• **What to do**:
Pull every line containing "them" from the listing below.
BEGIN
/-- Settles O37: the pass completes, its bytes are counted, and its room is bound by the invariant. -/
theorem encodeSucceeds : Obligations.EncodeSucceeds := by
  intro img s wf phase
  obtain ⟨-, -, size, -⟩ := (Image.wf_iff img).mp wf
  obtain ⟨e, run, enc⟩ := commandsTo_completes wf ((startAdmitted_iff s).mpr phase) le_rfl
  obtain ⟨-, npix, counted, -, -, inv⟩ := encodeAt_of_commandsTo le_rfl run
  obtain ⟨err, chunks, out⟩ := commandsTo_out le_rfl run
  have full : e.pixcnt = e.npix := by rw [counted, npix, size]
  have header : (encode (.header s.cfg.magic img.w img.h img.ch img.cs)).length = 14 := rfl
  have opos : e.opos = 14 + chunks.length := by
    rw [inv.position, out, Memory.len_ofBytes, List.length_append, header]
  have room := inv.room
  have bytes : (afterTrailer e).out.bytes = encode (.header s.cfg.magic img.w img.h img.ch img.cs) ++ chunks ++
      encode .endMarker := by
    show (e.out.append _).bytes = _
    rw [Memory.bytes_append, out, Memory.bytes_ofBytes]
  have total : (afterTrailer e).opos = e.opos + 8 := rfl
  refine ⟨afterTrailer e, chunks, ?_, rfl, err, bytes, ?_, ?_, ?_⟩
  · rw [encodeImage, runCommands_append, run, andThen_next, runCommands_singleton]
    exact encEnd_next enc full
  · rw [bytes, total, opos, List.length_append, List.length_append, header]
    rfl
  · omega
  · rw [← size, total, ← counted]
    omega

end Sys2Proof.Machine
end

section
/-! How a decode pass ends: on every input, in all its pixels or in an error (rules R158, R161, R167); and on an encoded
stream, in the Image (rules R119, R168). -/

namespace Sys2Proof.Machine

/-! ## The start -/

/-- A decode pass starts with an error, or with an accepted header that was all there (rules R158, R159). -/
theorem afterStart_cases (bs : List Byte) (s : State) :
    (∃ e s', (e = .format ∨ e = .truncated) ∧ afterStart bs s = State.raiseAtStart e s') ∨
    ∃ w h ch cs, 14 ≤ bs.length ∧ afterStart bs s = { s with input := Memory.ofBytes bs }.beginDecode w h ch cs := by
  unfold afterStart
  split
  next read =>
    split
    · have whole := header_within (Memory.ofBytes_dense bs) read
      rw [Memory.len_ofBytes] at whole
      exact .inr ⟨_, _, _, _, whole, rfl⟩
    · exact .inl ⟨_, _, .inl rfl, rfl⟩
  next => exact .inl ⟨_, _, .inr rfl, rfl⟩

/-- Either way no flag is set (rules R31, R34). -/
theorem afterStart_diag (bs : List Byte) (s : State) : (afterStart bs s).diag = ⟨false, false⟩ := by
  obtain ⟨e, s', -, raised⟩ | ⟨w, h, ch, cs, -, begun⟩ := afterStart_cases bs s
  · rw [raised]; rfl
  · rw [begun]; rfl

/-- A stream that begins with a legal header begins that pass. -/
theorem afterStart_header {u : State} {w h : Dim} {ch cs : Byte} (channels : legalChannels ch = true)
    (colorspace : legalColorspace cs = true) (rest : List Byte) {bs : List Byte}
    (header : bs = encode (.header u.cfg.magic w h ch cs) ++ rest) :
    afterStart bs u = { u with input := Memory.ofBytes bs }.beginDecode w h ch cs := by
  have read : decodeHeader ((Memory.ofBytes bs).window 0 Config.headerLen) =
      .item (.header u.cfg.magic w h ch cs) (rest.take 0) := by
    rw [window_item (Memory.ofBytes_dense bs) (by rw [Memory.bytes_ofBytes, header, List.drop_zero]) (Nat.le_refl 14)]
    exact decodeHeader_encode _ w h ch cs _
  simp [afterStart, read, channels, colorspace]

theorem DecodeAt.beginDecode (bs : List Byte) (s : State) (w h : Dim) (ch cs : Byte) :
    DecodeAt bs (w.toNat * h.toNat) 14 ({ s with input := Memory.ofBytes bs }.beginDecode w h ch cs) :=
  ⟨rfl, rfl, rfl, rfl, .beginDecode w h ch cs _⟩

/-! ## The loop ends (rule R167) -/

/-- How the decode loop of a pass of `n` pixels over `bs` ends: with all of them, inside the stream, or in a short read. -/
def LoopEnds (bs : List Byte) (n : Nat) (t : State) : Prop :=
  (∃ pos, DecodeAt bs n pos t ∧ t.pout.length = n ∧ pos ≤ bs.length) ∨ (t.phase = .failed ∧ t.err = .truncated)

theorem DecodeAt.afterChunk {bs : List Byte} {n pos : Nat} {d : State} (stands : DecodeAt bs n pos d) (i : Instr) :
    DecodeAt bs n (pos + i.length) (afterChunk i d) := by
  obtain ⟨phase, input, size, position, pixels⟩ := stands
  have pixels := pixels.afterChunk i
  rw [afterChunk_eq] at pixels ⊢
  exact ⟨phase, input, size, congrArg (· + i.length) position, pixels⟩

theorem LoopEnds.not_admitted {bs : List Byte} {n : Nat} {t : State} (ends : LoopEnds bs n t) :
    ¬ t.chunkAdmitted = true := by
  obtain ⟨pos, stands, full, -⟩ | ⟨failed, -⟩ := ends
  · simp [stands.size, stands.pixels.counted, full]
  · simp [failed]

/-- Every round consumes a byte or fails, so that one round more than bytes are left is enough. -/
theorem decodeLoop_ends {bs : List Byte} {n pos k : Nat} {d : State} (stands : DecodeAt bs n pos d)
    (within : pos ≤ bs.length) (room : d.pout.length ≤ n) (enough : bs.length < pos + k) :
    ∃ t, decodeLoop k d = .next t ∧ LoopEnds bs n t := by
  induction k generalizing pos d with
  | zero => omega
  | succ k ih =>
    by_cases admitted : d.chunkAdmitted = true
    case neg =>
      have full : d.pout.length = n := by
        have : n ≤ d.pixcnt := by simpa [stands.phase, stands.size] using admitted
        have := stands.pixels.counted
        omega
      exact ⟨d, decodeLoop_of_not admitted _, .inl ⟨pos, stands, full, within⟩⟩
    case pos =>
      rw [decodeLoop, if_pos admitted]
      obtain ⟨-, raised⟩ | ⟨i, after, read, done⟩ := cmdDecChunk_cases admitted
      · rw [raised, andThen_next, decodeLoop_of_not (by simp)]
        exact ⟨_, rfl, .inr ⟨rfl, rfl⟩⟩
      · have long := (decodeChunk_item read).2.1
        have consumed := item_length_pos i
        have left := Memory.window_length_le (Memory.ofBytes_dense bs) pos longestChunk
        rw [Memory.len_ofBytes] at left
        have room' := chunkPixels_length (decodeChunk_item read).1 ((chunkAdmitted_iff d).mp admitted).2
        rw [stands.size, stands.pixels.counted] at room'
        rw [stands.input, stands.position] at long
        rw [done, andThen_next]
        refine ih (stands.afterChunk i) (by omega) ?_ (by omega)
        rw [afterChunk_eq, List.length_append]
        exact room'

/-- `DEC_END` after all pixels (rule R161). -/
theorem DecodeAt.finish {bs : List Byte} {n pos : Nat} {t : State} (stands : DecodeAt bs n pos t)
    (full : t.pout.length = n) : finishDecode t = .next (afterEnd t) := by
  rw [finishDecode, if_pos stands.phase]
  refine execEnd_of ((decEndAdmitted_iff t).mpr ⟨stands.phase, ?_⟩)
  rw [stands.size, stands.pixels.counted, full]

/-- The trailer is looked for in what is left of the stream (D9). -/
theorem DecodeAt.afterEnd_within {bs : List Byte} {n pos : Nat} {t : State} (stands : DecodeAt bs n pos t)
    (within : pos ≤ bs.length) : (afterEnd t).ipos ≤ bs.length := by
  have left := Memory.window_length_le (Memory.ofBytes_dense bs) pos Config.trailerLen
  rw [Memory.len_ofBytes] at left
  rw [afterEnd_eq, stands.input, stands.position]
  show pos + _ ≤ _
  omega

/-- Settles O38: the pass raises at its START, or its loop ends, in all the pixels or in a short read. -/
theorem decodeEnds : Obligations.DecodeEnds := by
  intro bs s phase
  rw [decodeStream_eq ((startAdmitted_iff s).mpr phase)]
  obtain ⟨e, s', kind, raised⟩ | ⟨w, h, ch, cs, header, begun⟩ := afterStart_cases bs s
  · rw [raised, loop_raiseAtStart]
    obtain rfl | rfl := kind
    · exact ⟨_, rfl, .inr (.inl rfl)⟩
    · exact ⟨_, rfl, .inr (.inr rfl)⟩
  · have start := DecodeAt.beginDecode bs s w h ch cs
    rw [begun]
    obtain ⟨t, loop, ⟨pos, stands, full, within⟩ | ⟨failed, err⟩⟩ :=
      decodeLoop_ends (k := bs.length) start header (Nat.zero_le _) (by omega)
    · rw [loop, andThen_next, stands.finish full]
      refine ⟨_, rfl, .inl ⟨Image.ofState (afterEnd t), (afterEnd t).diag, rfl, ?_, stands.afterEnd_within within⟩⟩
      have size := full.trans stands.size.symm
      rw [afterEnd_eq]
      simpa [Image.ofState, State.npix] using size
    · rw [loop, andThen_next, finishDecode, if_neg (by simp [failed])]
      exact ⟨t, rfl, .inr (.inr (by simp [State.decodeAnswer, failed, err]))⟩

/-! ## What the loop keeps -/

/-- The header fields stay as the START left them (rule R36). -/
theorem decodeLoop_header {j : Nat} {d t : State} (loop : decodeLoop j d = .next t) :
    t.w = d.w ∧ t.h = d.h ∧ t.ch = d.ch ∧ t.cs = d.cs := by
  refine decodeLoop_induction (P := fun t => t.w = d.w ∧ t.h = d.h ∧ t.ch = d.ch ∧ t.cs = d.cs) (fun _ kept => kept)
    (fun i t kept => ?_) ⟨rfl, rfl, rfl, rfl⟩ loop
  rw [afterChunk_eq]
  exact kept

/-- `DIAG` before `DEC_END`: `END_BAD` is not set, and `RUN_OVERRUN` only where no pixel is left to produce (rule R107). -/
structure OverrunsLast (d : State) : Prop where
  endBad : d.diag.endBad = false
  overrun : d.diag.runOverrun = true → d.npix ≤ d.pixcnt

theorem OverrunsLast.of_clear {d : State} (clear : d.diag = ⟨false, false⟩) : OverrunsLast d :=
  ⟨by rw [clear], fun set => by rw [clear] at set; cases set⟩

theorem OverrunsLast.clear {d : State} (last : OverrunsLast d) (more : d.pixcnt < d.npix) : d.diag = ⟨false, false⟩ := by
  obtain ⟨endBad, overrun⟩ := last
  have noOverrun : d.diag.runOverrun = false := by
    by_contra set
    have := overrun (by simpa using set)
    omega
  exact congrArg₂ Diag.mk endBad noOverrun

/-- The run that asks for more pixels than remain produces all that remain. -/
theorem OverrunsLast.afterChunk {d : State} (last : OverrunsLast d) (i : Instr) : OverrunsLast (afterChunk i d) := by
  obtain ⟨endBad, overrun⟩ := last
  have more : d.npix ≤ d.pixcnt → d.npix ≤ d.pixcnt + (chunkPixels i d).length := fun full => by omega
  rw [afterChunk_eq]
  cases i with
  | run n =>
    constructor
    case endBad => simpa [beforeCommit] using endBad
    case overrun =>
      intro set
      show d.npix ≤ d.pixcnt + (List.replicate (min n (d.npix - d.pixcnt)) d.prev).length
      rw [List.length_replicate]
      simp only [beforeCommit, State.flagOverrun_runOverrun, Bool.or_eq_true, decide_eq_true_eq] at set
      obtain before | now := set
      · have := overrun before; omega
      · omega
  | _ => exact ⟨endBad, fun set => more (overrun set)⟩

theorem afterStart_of_startDecode {bs : List Byte} {u d0 : State} (start : startDecode bs u = .next d0) :
    d0 = afterStart bs u :=
  Host.Outcome.next.inj (start.symm.trans (startDecode_eq (startAdmitted_of_startDecode start) bs))

theorem LoopReaches.overrunsLast {bs : List Byte} {u d : State} (reached : LoopReaches bs u d) : OverrunsLast d := by
  obtain ⟨d0, j, start, -, loop⟩ := reached
  refine decodeLoop_induction (P := OverrunsLast) (fun _ last => ⟨last.endBad, last.overrun⟩)
    (fun i _ last => last.afterChunk i) (.of_clear ?_) loop
  rw [afterStart_of_startDecode start]
  exact afterStart_diag bs u

/-- Where the loop can end, it ends however many rounds more it may run. -/
theorem LoopReaches.eq_of_ended {bs : List Byte} {u d t : State} {k : Nat} (reached : LoopReaches bs u d)
    (ended : ¬ d.chunkAdmitted = true) (loop : decodeLoop k (afterStart bs u) = .next t) (ended' : ¬ t.chunkAdmitted = true) :
    d = t := by
  obtain ⟨d0, j, start, -, toEnd⟩ := reached
  rw [afterStart_of_startDecode start] at toEnd
  obtain ⟨m, rounds⟩ := decodeLoop_to_end loop toEnd ended
  rw [decodeLoop_of_not ended'] at rounds
  exact (Host.Outcome.next.inj rounds).symm

/-! ## The last chunk of an encoded stream sets no flag -/

/-- The loop over `bs` can end with all its pixels and no flag. -/
def EndsClear (bs : List Byte) (u : State) : Prop :=
  ∃ f, LoopReaches bs u f ∧ f.pixcnt = f.npix ∧ f.diag = ⟨false, false⟩

section
variable {bs after : List Byte} {u : State} {n pos : Nat}

/-- A chunk that produces just the pixels that remain, and sets no flag, ends the loop without one. -/
theorem DecodeAt.endsClear {d : State} {i : Instr} (stands : DecodeAt bs n pos d) (reached : LoopReaches bs u d)
    (more : d.pout.length < n) (wf : i.wf = true) (chunk : i.position = .chunk) (next : bs.drop pos = encode i ++ after)
    (whole : d.pout.length + (chunkPixels i d).length = n)
    (unflagged : (Machine.afterChunk i d).diag = d.diag) : EndsClear bs u := by
  obtain ⟨reached', stands'⟩ := stands.chunk reached more wf chunk next
  refine ⟨_, reached', ?_, ?_⟩
  · rw [stands'.size, stands'.pixels.counted, afterChunk_eq, List.length_append, whole]
  · rw [unflagged]
    exact reached.overrunsLast.clear (by rw [stands.size, stands.pixels.counted]; exact more)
END
• **Output of the exercise**:
/-- How the decode loop of a pass of `n` pixels over `bs` ends: with all of them, inside the stream, or in a short read. -/
/-- The header fields stay as the START left them (rule R36). -/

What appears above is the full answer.